* Work to be completed
In the entries below, find the line with "(rm : RoundMode) : normalizer" and the line with "by_cases hE : E = 0". Reproduce those two lines and every line between them exactly, and nothing more.

* Collected data
-- ==== Sys2Proof/Proofs/Memory.lean ====
section
/-! The port: the register map, the step as one transaction, and the idempotence of every access
(spec/20_memory.md R52, R53, R58, R60).  Of the commands only `ROUND` reads a register it writes (R58); it is
idempotent because a pattern the encoder answers survives a decode and an encode in any modes (R172). -/

namespace Sys2Proof.Machine

/-! ### The fields of a finite pattern and the magnitude they stand for -/

/-- The fields of a finite non-zero pattern of row `F` (R153, R155). -/
structure FiniteFields (F : Descriptor) (E T : Nat) : Prop where
  expf_lt : E < 2 ^ F.ebits - 1
  mant_lt : T < 2 ^ F.mbits
  ne_zero : E = 0 → T ≠ 0

theorem FiniteFields.expf_lt_pow {F : Descriptor} {E T : Nat} (hf : FiniteFields F E T) : E < 2 ^ F.ebits := by
  have := hf.expf_lt
  omega

/-- The exact magnitude of an exponent and a mantissa field: R153 for `E = 0`, R155 otherwise. -/
def fieldMag (F : Descriptor) (E T : Nat) : Mag :=
  if E = 0 then { sig := T, exp := 1 - (F.bias : Int) - (F.mbits : Int) }
  else { sig := 2 ^ F.mbits + T, exp := (E : Int) - (F.bias : Int) - (F.mbits : Int) }

/-- The number that packed fields spell (R126). -/
def packNat (F : Descriptor) (s : Bool) (E T : Nat) : Nat :=
  s.toNat * 2 ^ (F.ebits + F.mbits) + E * 2 ^ F.mbits + T

section PackNat
variable {F : Descriptor} {E T : Nat} (s : Bool)

theorem packNat_lt (hE : E < 2 ^ F.ebits) (hT : T < 2 ^ F.mbits) : packNat F s E T < 2 ^ patWidth F := by
  have hlow : E * 2 ^ F.mbits + T < 2 ^ (F.ebits + F.mbits) := by
    rw [pow_add]; nlinarith
  have hs : s.toNat * 2 ^ (F.ebits + F.mbits) ≤ 1 * 2 ^ (F.ebits + F.mbits) :=
    Nat.mul_le_mul_right _ (Bool.toNat_le s)
  rw [packNat, patWidth, pow_succ]
  omega

theorem mantField_packNat (hT : T < 2 ^ F.mbits) : mantField F (packNat F s E T) = T := by
  have hsplit : packNat F s E T = T + 2 ^ F.mbits * (s.toNat * 2 ^ F.ebits + E) := by
    rw [packNat, pow_add]; ring
  rw [mantField, slice, pow_zero, Nat.div_one, hsplit, Nat.add_mul_mod_self_left, Nat.mod_eq_of_lt hT]

theorem expField_packNat (hE : E < 2 ^ F.ebits) (hT : T < 2 ^ F.mbits) :
    expField F (packNat F s E T) = E := by
  have hsplit : packNat F s E T = T + 2 ^ F.mbits * (E + 2 ^ F.ebits * s.toNat) := by
    rw [packNat, pow_add]; ring
  rw [expField, slice, hsplit, Nat.add_mul_div_left _ _ (by positivity), Nat.div_eq_of_lt hT, zero_add,
    Nat.add_mul_mod_self_left, Nat.mod_eq_of_lt hE]

theorem signField_packNat (hE : E < 2 ^ F.ebits) (hT : T < 2 ^ F.mbits) :
    signField F (packNat F s E T) = s := by
  have hlow : T + 2 ^ F.mbits * E < 2 ^ (F.ebits + F.mbits) := by
    rw [pow_add]; nlinarith
  have hsplit : packNat F s E T = (T + 2 ^ F.mbits * E) + 2 ^ (F.ebits + F.mbits) * s.toNat := by
    rw [packNat]; ring
  rw [signField, slice, hsplit, Nat.add_mul_div_left _ _ (by positivity), Nat.div_eq_of_lt hlow]
  cases s <;> rfl

end PackNat

/-! ### The encoder is exact on the magnitudes of its format -/

open Rational (pow2 magValue pow2_pos pow2_ne_zero pow2_add pow2_sub pow2_natCast magValue_div_pow2 magBelow_iff
  magLog2_eq_log magFraction_value)

/-- The arbiter has nothing to round when the quotient is a natural number (R123). -/
theorem roundMag_exact {M : Mag} {j : Int} {n : Nat} (h : magValue M = n * pow2 j) (rm : RoundMode) :
    roundMag M j rm = n := by
  have hden : 0 < 2 ^ (j - M.exp).toNat := by positivity
  have hquot : M.sig * 2 ^ (M.exp - j).toNat = n * 2 ^ (j - M.exp).toNat := by
    have hdiv := magValue_div_pow2 M j
    rw [h, mul_div_cancel_right₀ _ (pow2_ne_zero j), eq_div_iff (by positivity)] at hdiv
    exact_mod_cast hdiv.symm
  rw [roundMag, arbiter_exact hden (by rw [hquot, Nat.mul_mod_left]), hquot, Nat.mul_div_cancel _ hden]

section Exact
variable {F : Descriptor} {M : Mag} {T : Nat}

/-- A subnormal magnitude of the format goes through the subnormal branch unrounded (R124). -/
theorem normalizer_subnormal (hT : T < 2 ^ F.mbits)
    (h : magValue M = T * pow2 (1 - (F.bias : Int) - (F.mbits : Int))) (rm : RoundMode) :
    normalizer M F rm = { expf := 0, mant := T } := by
  have hbelow : magBelow M (1 - (F.bias : Int)) = true := by
    rw [magBelow_iff, h, pow2_sub _ (F.mbits : Int), pow2_natCast, mul_div_assoc', div_lt_iff₀ (by positivity),
      mul_comm]
    exact mul_lt_mul_of_pos_left (by exact_mod_cast hT) (pow2_pos _)
  rw [normalizer, if_pos hbelow, subnormalFields, roundMag_exact h]

/-- The exponent of a magnitude between two neighbouring powers of two (R125). -/
theorem magLog2_eq_of_bounds {e : Int} (hlow : pow2 e ≤ magValue M) (hhigh : magValue M < pow2 (e + 1)) :
    magLog2 M = e := by
  have hpos : 0 < magValue M := (pow2_pos e).trans_le hlow
  have hsig : M.sig ≠ 0 := fun h0 => by simp [magValue, h0] at hpos
  rw [magLog2_eq_log hsig]
  apply le_antisymm
  · rw [← Int.lt_add_one_iff, ← Int.lt_zpow_iff_log_lt (by norm_num) hpos]
    exact_mod_cast hhigh
  · rw [← Int.zpow_le_iff_le_log (by norm_num) hpos]
    exact_mod_cast hlow

/-- A magnitude `1.T * 2^e` lies in the binade of `2^e` and leaves the fraction `T` (R125). -/
theorem magLog2_magFraction_of_normal {e : Int} (hT : T < 2 ^ F.mbits)
    (h : magValue M = (2 ^ F.mbits + T : Nat) * pow2 (e - (F.mbits : Int))) :
    pow2 e ≤ magValue M ∧ magLog2 M = e ∧ magValue (magFraction M) = T * pow2 (e - (F.mbits : Int)) := by
  have hstep := pow2_pos (e - (F.mbits : Int))
  have hlead : pow2 e = (2 ^ F.mbits : Nat) * pow2 (e - (F.mbits : Int)) := by
    rw [← pow2_natCast, ← pow2_add, add_sub_cancel]
  have hlow : pow2 e ≤ magValue M := by
    rw [h, hlead]
    exact mul_le_mul_of_nonneg_right (by exact_mod_cast Nat.le_add_right _ _) hstep.le
  have hhigh : magValue M < pow2 (e + 1) := by
    rw [h, pow2_add, hlead, mul_right_comm, show pow2 1 = ((2 : Nat) : Rat) by norm_num [pow2]]
    exact mul_lt_mul_of_pos_right (by exact_mod_cast (by omega : 2 ^ F.mbits + T < 2 ^ F.mbits * 2)) hstep
  have hlog := magLog2_eq_of_bounds hlow hhigh
  have hsig : M.sig ≠ 0 := fun h0 => by
    have hpos := (pow2_pos e).trans_le hlow
    simp [magValue, h0] at hpos
  refine ⟨hlow, hlog, ?_⟩
  rw [magFraction_value hsig, hlog, h, hlead]
  push_cast
  ring

/-- A normal magnitude of the format goes through the normal branch unrounded (R125). -/
theorem normalizer_normal {E : Nat} (hE : E ≠ 0) (hT : T < 2 ^ F.mbits)
    (h : magValue M = (2 ^ F.mbits + T : Nat) * pow2 ((E : Int) - (F.bias : Int) - (F.mbits : Int)))
    (rm : RoundMode) : normalizer M F rm = { expf := E, mant := T } := by
  obtain ⟨hlow, hlog, hfrac⟩ := magLog2_magFraction_of_normal hT h
  have habove : ¬ magBelow M (1 - (F.bias : Int)) = true := by
    rw [magBelow_iff, not_lt]
    exact (zpow_le_zpow_right₀ (by norm_num) (by omega)).trans hlow
  rw [normalizer, if_neg habove, normalFields, hlog, roundMag_exact hfrac, sub_add_cancel, Int.toNat_natCast]

/-- A magnitude equal to one of row `F` is encoded, in either mode, as that one's fields (R131 (e)). -/
theorem encodeMag_exact {E : Nat} (hf : FiniteFields F E T) (h : magValue M = magValue (fieldMag F E T))
    (s : Bool) (rm : RoundMode) : encodeMag s M F rm = BitVec.ofNat 128 (packNat F s E T) := by
  have hnorm : normalizer M F rm = { expf := E, mant := T } := by
    by_cases hE : E = 0
    · subst hE
      exact normalizer_subnormal hf.mant_lt (by simpa [fieldMag, magValue] using h) rm
    · exact normalizer_normal hE hf.mant_lt (by simpa [fieldMag, magValue, hE] using h) rm
  have hcarry : carry F { expf := E, mant := T } = { expf := E, mant := T } := by
    rw [carry, if_neg hf.mant_lt.ne]
  rw [encodeMag, hnorm]
  obtain ⟨hsat, -⟩ | ⟨-, hpack⟩ := compositor_cases F s { expf := E, mant := T }
  · rw [hcarry] at hsat
    exact absurd hf.expf_lt hsat.not_gt
  · rw [hpack, hcarry, pack_eq_sum s hf.expf_lt_pow hf.mant_lt, packNat]

end Exact

/-! ### What the encoder can answer -/

theorem roundMag_le {M : Mag} {j : Int} {n : Nat} (h : magValue M ≤ n * pow2 j) (rm : RoundMode) :
    roundMag M j rm ≤ n := by
  refine arbiter_le (by positivity) ?_ rm
  have hdiv := div_le_of_le_mul₀ (pow2_pos j).le (Nat.cast_nonneg n) h
  rw [magValue_div_pow2, div_le_iff₀ (by positivity)] at hdiv
  exact_mod_cast hdiv

/-- Both branches of the normalizer leave a mantissa that fits its field or is one carry above it. -/
theorem normalizer_mant_le {M : Mag} (hM : M.sig ≠ 0) (F : Descriptor) (rm : RoundMode) :
    (normalizer M F rm).mant ≤ 2 ^ F.mbits := by
  unfold normalizer
  split
  next hbelow =>
    apply roundMag_le
    rw [← pow2_natCast, ← pow2_add, add_sub_cancel]
    exact ((magBelow_iff M _).1 hbelow).le
  next =>
    apply roundMag_le
    rw [← pow2_natCast, ← pow2_add, add_sub_cancel, magFraction_value hM, magLog2_eq_log hM]
    have hlog := Int.lt_zpow_succ_log_self (b := 2) (by norm_num) (magValue M)
    rw [zpow_add_one₀ (by norm_num)] at hlog
    simp only [pow2]
    push_cast at hlog
    linarith

/-- The five special patterns of a row, each with the constant of R23 and the class it is read as. -/
def specialReadings (F : Descriptor) : List (Pattern × Reading) :=
  [(F.nan, ⟨qnan64, .nan⟩), (F.pinf, ⟨pinf64, .pinf⟩), (F.ninf, ⟨ninf64, .ninf⟩),
    (F.nzero, ⟨nzero64, .nzero⟩), (F.pzero, ⟨pzero64, .pzero⟩)]

/-- The five special patterns of a row (R90). -/
def specialPatterns (F : Descriptor) : List Pattern := (specialReadings F).map Prod.fst

/-- Zero fields spell the signed zero of each row of the table (R90). -/
theorem ofNat_packNat_zero (f : Fmt) (s : Bool) :
    BitVec.ofNat 128 (packNat (desc f) s 0 0) = if s then (desc f).nzero else (desc f).pzero := by
  cases f <;> cases s <;> rfl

* Result of the task
    (rm : RoundMode) : normalizer M F rm = { expf := E, mant := T } := by
  obtain ⟨hlow, hlog, hfrac⟩ := magLog2_magFraction_of_normal hT h
  have habove : ¬ magBelow M (1 - (F.bias : Int)) = true := by
    rw [magBelow_iff, not_lt]
    exact (zpow_le_zpow_right₀ (by norm_num) (by omega)).trans hlow
  rw [normalizer, if_neg habove, normalFields, hlog, roundMag_exact hfrac, sub_add_cancel, Int.toNat_natCast]

/-- A magnitude equal to one of row `F` is encoded, in either mode, as that one's fields (R131 (e)). -/
theorem encodeMag_exact {E : Nat} (hf : FiniteFields F E T) (h : magValue M = magValue (fieldMag F E T))
    (s : Bool) (rm : RoundMode) : encodeMag s M F rm = BitVec.ofNat 128 (packNat F s E T) := by
  have hnorm : normalizer M F rm = { expf := E, mant := T } := by
    by_cases hE : E = 0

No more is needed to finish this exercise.